Abstract 1993P
Background
Patients with advanced urothelial carcinoma are often not candidates for cisplatin-based therapies. This study explored the efficacy and safety of atezolizumab and eribulin compared to atezolizumab alone in this population.
Methods
Eligible patients had advanced disease that was treatment-naïve in cisplatin-ineligible patients or occurring during or within 12 months of platinum use, and were randomized in a 2:1 ratio to receive eribulin 1.4mg/m2 on days 1 & 8 with atezolizumab 1200mg/m2 on day 1 (A+E) or atezolizumab monotherapy on day 1 (A) in 21 day cycles. Patients were evaluable if ≧ one dose of assigned treatment was received. Planned enrollment was for 66 patients. The primary outcome measure was objective response rate (ORR), where a 1-sided p-value < 0.10 would favor A+E as having a significantly increased response rate.
Results
The Phase 2 study enrolled 33 evaluable patients. Median age at enrollment was 73 years. The median number of cycles received was 4 in A and 3 in A+E. Of the 23 A+E patients, 11 were responders, with an objective response rate (ORR) of 47.8%. There were 2 responders amongst the 10 A patients (ORR 20.0%, p= 0.132).
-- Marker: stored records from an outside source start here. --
-- ==== Sys2Proof/Laws/Gen.lean ====
section
/-! SUPPORT. `GEN`: the walk records valid paths only and records every leaf; in a tree the path to a leaf is unique. -/

namespace Sys2Proof.Machine

/-! ### Paths -/

theorem recordAlong_cons {nodes : List Node} {i : NodeIdx} {b : Bool} {bs : Code} {y : Node} :
    recordAlong nodes i (b :: bs) = some y ↔
      ∃ f l r, nodes[i.toNat]? = some (.internal f l r) ∧ recordAlong nodes (if b then r else l) bs = some y := by
  simp only [recordAlong]
  cases h : nodes[i.toNat]? with
  | none => simp
  | some z =>
    cases z with
    | leaf x f => simp
    | internal f l r => simp

theorem recordAlong_leaf_stop {nodes : List Node} {i : NodeIdx} {x : Byte} {f : Word} {q : Code} {y : Node}
    (h : nodes[i.toNat]? = some (.leaf x f)) (hq : recordAlong nodes i q = some y) : q = [] ∧ y = .leaf x f := by
  cases q with
  | nil =>
    rw [recordAlong, h] at hq
    exact ⟨rfl, (Option.some.inj hq).symm⟩
  | cons b bs =>
    obtain ⟨f', l, r, h', -⟩ := recordAlong_cons.1 hq
    rw [h] at h'
    exact absurd h' (by simp)

/-- A path to a leaf is not a proper prefix of a path to a record. -/
theorem recordAlong_prefix {nodes : List Node} {x : Byte} {f : Word} {y : Node} : ∀ {q1 q2 : Code} {i : NodeIdx},
    q1 <+: q2 → recordAlong nodes i q1 = some (.leaf x f) → recordAlong nodes i q2 = some y → y = .leaf x f := by
  intro q1
  induction q1 with
  | nil =>
    intro q2 i _ h1 h2
    exact (recordAlong_leaf_stop h1 h2).2
  | cons b bs ih =>
    intro q2 i hp h1 h2
    obtain ⟨rest, rfl⟩ := hp
    obtain ⟨f1, l, r, e1, h1⟩ := recordAlong_cons.1 h1
    obtain ⟨f2, l', r', e2, h2⟩ := recordAlong_cons.1 h2
    rw [e1] at e2
    injection e2 with e2
    injection e2 with _ a b
    subst a; subst b
    exact ih ⟨rest, rfl⟩ h1 h2

/-! ### The walk -/

/-- The walk changes an entry only to a path that leads to a leaf of that symbol. -/
theorem walk_sound (nodes : List Node) (fuel : Nat) : ∀ (i : NodeIdx) (path : Code) (t : Table Code) (x : Byte),
    (walk nodes fuel i path t).entry x = t.entry x ∨
    ∃ q f, (walk nodes fuel i path t).entry x = path ++ q ∧ recordAlong nodes i q = some (.leaf x f) := by
  induction fuel with
  | zero => intro i path t x; exact .inl rfl
  | succ fuel ih =>
    intro i path t x
    simp only [walk]
    cases h : nodes[i.toNat]? with
    | none => exact .inl rfl
    | some y =>
      cases y with
      | leaf z f =>
        simp only
        rw [Table.entry_put]
        by_cases e : x = z
        · subst e
          exact .inr ⟨[], f, by simp, by simp [recordAlong, h]⟩
        · exact .inl (if_neg e)
      | internal f l r =>
        simp only
        rcases ih r (path ++ [true]) (walk nodes fuel l (path ++ [false]) t) x with hr | ⟨q, g, hq, hp⟩
        · rw [hr]
          rcases ih l (path ++ [false]) t x with hl | ⟨q, g, hq, hp⟩
          · exact .inl hl
          · exact .inr ⟨false :: q, g, by simp [hq], recordAlong_cons.2 ⟨f, l, r, h, by simpa using hp⟩⟩
        · exact .inr ⟨true :: q, g, by simp [hq], recordAlong_cons.2 ⟨f, l, r, h, by simpa using hp⟩⟩

/-- The walk never empties an entry, when it starts below the root. -/
theorem walk_keeps_entry (nodes : List Node) (fuel : Nat) : ∀ (i : NodeIdx) (path : Code) (t : Table Code) (x : Byte),
    path ≠ [] → t.entry x ≠ [] → (walk nodes fuel i path t).entry x ≠ [] := by
  induction fuel with
  | zero => intro i path t x _ h; exact h
  | succ fuel ih =>
    intro i path t x hp h
    simp only [walk]
    cases nodes[i.toNat]? with
    | none => exact h
    | some y =>
      cases y with
      | leaf z f =>
        simp only
        rw [Table.entry_put]
        by_cases e : x = z
        · rw [if_pos e]; exact hp
        · rw [if_neg e]; exact h
      | internal f l r => exact ih _ _ _ _ (by simp) (ih _ _ _ _ (by simp) h)

/-- The walk records every leaf it can reach. -/
theorem walk_complete (nodes : List Node) (fuel : Nat) : ∀ (i : NodeIdx) (path : Code) (t : Table Code) (x : Byte)
    (q : Code) (f : Word), path ++ q ≠ [] → recordAlong nodes i q = some (.leaf x f) → q.length < fuel →
    (walk nodes fuel i path t).entry x ≠ [] := by
  induction fuel with
  | zero => intro i path t x q f _ _ h; omega
  | succ fuel ih =>
    intro i path t x q f hne hq hl
    cases q with
    | nil =>
      rw [recordAlong] at hq
      simp only [walk, hq]
      simpa using hne
    | cons b bs =>
      obtain ⟨g, l, r, e, hq⟩ := recordAlong_cons.1 hq
      simp only [List.length_cons] at hl
      simp only [walk, e]
      cases b with
      | false => exact walk_keeps_entry _ _ _ _ _ _ (by simp) (ih l _ _ x bs f (by simp) (by simpa using hq) (by omega))
      | true => exact ih r _ _ x bs f (by simp) (by simpa using hq) (by omega)

/-! ### Trees -/

section Tree

variable {nodes : List Node} {n : Nat} (h : ArenaTree nodes n)
include h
There were five deaths on A, all due to disease progression [PD]; and 10 on arm A+E, 7 from PD (cause not reported for 3). Five patients currently remain on treatment for a median of 8 cycles. The rates of adverse events were similar between arms, including grade 3 or higher hematologic toxicity and creatinine elevation and neuropathy of any grade. Table: 1993P
Patient characteristics | |||
A | A+E | Total | |
Median Age (years) | 75.5 | 73.0 | 73.0 |
Males (%) | 8 (80.0) | 17 (73.9) | 25 (75.8) |
Females (%) | 2 (20.0) | 6 (26.1) | 8 (24.2) |
Prior platinum | 6 (60.0) | 10 (43.5) | 16 (48.5) |
No prior platinum | 4 (40.0) | 13 (56.5) | 17 (52.5) |
Prior therapies | |||
Surgery Only | 3 (30.0) | 4 (17.4) | 7 (21.2) |
No Prior Platinum | 1 (10.0) | 9 (39.1) | 10 (45.5) |
Prior Platinum | 6 (60.0) | 10 (43.5) | 16 (48.5) |
Conclusions
A+E demonstrated clinical activity, however, the study was terminated administratively prior to target enrollment due to changes in standard of care due to the FDA approval of enfortumab vedotin and pembrolizumab (EV+P). Further studies combining eribulin and checkpoint inhibitors may focus on patients who cannot tolerate EV.
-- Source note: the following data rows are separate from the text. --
-- ==== Sys2Proof/Laws/Host.lean ====
section
/-! SUPPORT. The host's side: what does not depend on it, what a host move is, and that commands neither read it nor write
it. -/

namespace Sys2Proof.Machine

/-- The host's side of the state replaced. -/
def State.withHost (s : State) (script : List HostOp) (responses : List HostValue) (hostSlots draws : Nat) : State :=
  { s with script := script, responses := responses, hostSlots := hostSlots, draws := draws }

section
variable (s : State) (a : List HostOp) (b : List HostValue) (c d : Nat)

@[simp] theorem State.space_withHost (S : Space) : (s.withHost a b c d).space S = s.space S := by cases S <;> rfl
@[simp] theorem State.capOf_withHost (S : Space) : (s.withHost a b c d).capOf S = s.capOf S := by cases S <;> rfl
@[simp] theorem State.lenOf_withHost (S : Space) : (s.withHost a b c d).lenOf S = s.lenOf S := by cases S <;> rfl
@[simp] theorem State.memRead_withHost (S : Space) (k : Nat) : (s.withHost a b c d).memRead S k = s.memRead S k := by
  cases S <;> rfl
@[simp] theorem State.content_withHost (S : Space) : (s.withHost a b c d).content S = s.content S := by cases S <;> rfl
@[simp] theorem State.statusWord_withHost : (s.withHost a b c d).statusWord = s.statusWord := rfl
@[simp] theorem State.busy_withHost : (s.withHost a b c d).busy = s.busy := rfl
@[simp] theorem State.draws_withHost : (s.withHost a b c d).draws = d := rfl
@[simp] theorem State.wordAt_withHost (off : Nat) : (s.withHost a b c d).wordAt off = s.wordAt off := by
  unfold State.wordAt
  cases regAt off with
  | none => rfl
  | some r => cases r <;> rfl

/-- Every stage works the same whatever the host's side, and leaves it alone. -/
theorem commandBody_withHost (i : Instr) : commandBody i (s.withHost a b c d) =
    ((commandBody i s).1.withHost a b c d, (commandBody i s).2) := by
  have hsample : ∀ s : State, sampleBody (s.withHost a b c d) = ((sampleBody s).1.withHost a b c d, (sampleBody s).2) := by
    intro s
    unfold sampleBody
    simp only [State.capOf_withHost, State.lenOf_withHost, State.content_withHost]
    split <;> rfl
  have hbuild : ∀ s : State, buildBody (s.withHost a b c d) = ((buildBody s).1.withHost a b c d, (buildBody s).2) := by
    intro s
    unfold buildBody
    rw [show (s.withHost a b c d).freq = s.freq from rfl]
    generalize buildTree s.freq = p
    obtain ⟨nodes, q⟩ := p
    cases q <;> rfl
  have hgen : ∀ s : State, genBody (s.withHost a b c d) = ((genBody s).1.withHost a b c d, (genBody s).2) := fun _ => rfl
  have hemitA : ∀ s : State, emitArtifact (s.withHost a b c d) = emitArtifact s := by
    intro s
    unfold emitArtifact
    simp only [State.capOf_withHost, State.lenOf_withHost, State.content_withHost]
    rfl
  have htsaveA : ∀ s : State, tsaveArtifact (s.withHost a b c d) = tsaveArtifact s := by
    intro s
    unfold tsaveArtifact
    rw [State.capOf_withHost]; rfl
  have hlen : ∀ (s : State) S n, (s.withHost a b c d).setLen S n = (s.setLen S n).withHost a b c d := by
    intro s S n; cases S <;> rfl
  have hcommit : ∀ (s : State) S out, (s.withHost a b c d).commit S out = (s.commit S out).withHost a b c d := by
    intro s S out; cases S <;> rfl
  have htload : ∀ s : State, tloadBody (s.withHost a b c d) = ((tloadBody s).1.withHost a b c d, (tloadBody s).2) := by
    intro s
    unfold tloadBody
    simp only [State.capOf_withHost, State.lenOf_withHost, State.content_withHost]
    split
    · rfl
    · split <;> rfl
  have hdec : ∀ s : State, decBody (s.withHost a b c d) = ((decBody s).1.withHost a b c d, (decBody s).2) := by
    intro s
    have hdel : ∀ (s : State) out, decDeliver (s.withHost a b c d) out =
        ((decDeliver s out).1.withHost a b c d, (decDeliver s out).2) := by
      intro s out
      unfold decDeliver
      rw [State.capOf_withHost, hcommit]
      split
      · rfl
      · rw [show (s.withHost a b c d).expected = s.expected from rfl]
        split <;> rfl
    unfold decBody
    simp only [State.capOf_withHost, State.lenOf_withHost, State.content_withHost]
    split
    · rfl
    · exact hdel (decCounters (decClear s) _) _
  cases i with
  | nop => rfl
  | clr => rfl
  | sample => exact hsample s
  | build => exact hbuild s
  | gen => rfl
  | emit =>
    show emitBody _ = ((emitBody s).1.withHost a b c d, (emitBody s).2)
    unfold emitBody
    rw [hemitA, hlen]
    cases emitArtifact s with
    | error e => rfl
    | ok out => simp only [hcommit]
  | tsave =>
    show tsaveBody _ = ((tsaveBody s).1.withHost a b c d, (tsaveBody s).2)
    unfold tsaveBody
    rw [htsaveA, hlen]
    cases tsaveArtifact s with
    | error e => rfl
    | ok out => simp only [hcommit]
  | tload => exact htload s
  | dec => exact hdec s
  | encode =>
    have hart : ∀ s : State, encodeArtifacts (s.withHost a b c d) =
        ((encodeArtifacts s).1.withHost a b c d, (encodeArtifacts s).2) := by
      intro s
      unfold encodeArtifacts
      rw [hemitA, htsaveA]
      cases emitArtifact s with
      | error e => rfl
      | ok pri =>
        cases tsaveArtifact s with
        | error e => rfl
        | ok sdc => simp only [hcommit]
    have hthen : ∀ (f g : State → State × Ending),
        (∀ s : State, f (s.withHost a b c d) = ((f s).1.withHost a b c d, (f s).2)) →
        (∀ s : State, g (s.withHost a b c d) = ((g s).1.withHost a b c d, (g s).2)) →
        ∀ s : State, andThen (f (s.withHost a b c d)) g =
          ((andThen (f s) g).1.withHost a b c d, (andThen (f s) g).2) := by
      intro f g hf hg s
      unfold andThen
      rw [hf]
      simp only
      split
      · exact hg _
      · rfl
    have hstages : ∀ s : State, encodeStages (s.withHost a b c d) =
        ((encodeStages s).1.withHost a b c d, (encodeStages s).2) :=
      hthen (fun s => andThen (andThen (sampleBody s) buildBody) genBody) _
        (hthen (fun s => andThen (sampleBody s) buildBody) _ (hthen sampleBody _ hsample hbuild) hgen) hart
    have hcall : ∀ s : State, encodeCall (s.withHost a b c d) =
        ((encodeCall s).1.withHost a b c d, (encodeCall s).2) := by
      intro s
      unfold encodeCall
      rw [State.capOf_withHost, State.lenOf_withHost, hstages]
      split
      · rfl
      · split <;> rfl
    show encodeBody _ = ((encodeBody s).1.withHost a b c d, (encodeBody s).2)
    unfold encodeBody
    have : encodeStart (s.withHost a b c d) = (encodeStart s).withHost a b c d := rfl
    rw [this, hcall]
    rfl
  | decode =>
    show decodeBody _ = ((decodeBody s).1.withHost a b c d, (decodeBody s).2)
    unfold decodeBody andThen
    have : decodeStartState (s.withHost a b c d) = (decodeStartState s).withHost a b c d := rfl
    rw [this, htload]
    simp only
    split
    · exact hdec _
    · rfl

end

/-! ### A host move -/

/-- The state in which an idle machine performs the head of the script. -/
theorem step_idle {s : State} {op : HostOp} {rest : List HostOp} (hs : s.script = op :: rest) (hb : s.busy = false)
    (hw : op.wellFormed = true) : step s = hostPerform op (s.withHost rest s.responses s.hostSlots s.draws) := by
  unfold step hostMove State.withHost
  simp only [hb, hs, hw, if_true]
  rfl

/-- The same while a command runs. -/
theorem step_during {s : State} {op : HostOp} {rest : List HostOp} (hs : s.script = op :: rest) (hb : s.busy = true)
    (hm : s.hostMovesFirst = true) (hw : op.wellFormed = true) :
    step s = hostPerform op (s.withHost rest s.responses (s.hostSlots - 1) s.draws) := by
  unfold step hostMove State.spendSlot State.withHost
  simp only [hb, hm, hs, hw, if_true]

/-- The step that performs an admitted register write of an idle machine's host. -/
theorem step_regWrite_idle {s : State} {off : Nat} {v : Word} {rest : List HostOp} (hs : s.script = .regWrite off 4 v :: rest)
    (hb : s.busy = false) (h4 : off % 4 = 0) (hlt : off < 0x100) :
    step s = .next ({ s with script := rest }.regWrite off v) := by
  rw [step_idle hs hb (by simp [HostOp.wellFormed, regAccessWellFormed, h4, hlt])]
  rfl

/-- The same while a command runs: nothing of HTB changes. -/
theorem step_regWrite_during {s : State} {off : Nat} {v : Word} {rest : List HostOp}
    (hs : s.script = .regWrite off 4 v :: rest) (hb : s.busy = true) (hm : s.hostMovesFirst = true) (h4 : off % 4 = 0)
    (hlt : off < 0x100) : step s = .next { s with script := rest, hostSlots := s.hostSlots - 1 } := by
  rw [step_during hs hb hm (by simp [HostOp.wellFormed, regAccessWellFormed, h4, hlt])]
  exact congrArg Host.Outcome.next (if_pos hb)

theorem step_illFormed {s : State} {op : HostOp} {rest : List HostOp} (hs : s.script = op :: rest)
    (hm : s.busy = true → s.hostMovesFirst = true) (hw : op.wellFormed = false) :
    step s = .refused (.accessNotAdmitted op) := by
  unfold step hostMove State.spendSlot
  cases hb : s.busy with
  | true => simp [hm hb, hs, hw]
  | false => simp [hs, hw]

theorem hostSlots_pos {s : State} (h : s.hostMovesFirst = true) : 0 < s.hostSlots ∧ s.script ≠ [] := by
  unfold State.hostMovesFirst at h
  simp only [Bool.and_eq_true, decide_eq_true_eq, Bool.not_eq_true', List.isEmpty_eq_false_iff] at h
  exact h

end Sys2Proof.Machine
end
Clinical trial identification
NCT03237780.
Editorial acknowledgement
Legal entity responsible for the study
National Cancer Institute.
Funding
National Cancer Institute.
Disclosure
M. Krailo: Financial Interests, Personal, Advisory Board, Receives compensation for DSMC membership: Merck, Sharpe, and Dohme. D.I. Quinn: Financial Interests, Personal, Advisory Board, Advisory Board; Phase 3 trial leadership: Merck; Financial Interests, Personal, Advisory Board, Advisory Board: Seattle Genetics; Financial Interests, Personal, Invited Speaker, Educational lectures and Advisory Board: Pfizer; Financial Interests, Personal, Other, Phase 3 trial leadership: Bayer; Financial Interests, Personal, Full or part-time Employment, Senior Medical Director: AbbVie; Financial Interests, Personal, Stocks/Shares, Stock as part of job payment: AbbVie; Financial Interests, Institutional, Steering Committee Member, phase 2 study, phase 3 study: Pfizer; Financial Interests, Institutional, Funding, phase 2 study: Merck; Financial Interests, Personal and Institutional, Coordinating PI, Coordination of international phase 2/3 trial: Bayer. All other authors have declared no conflicts of interest.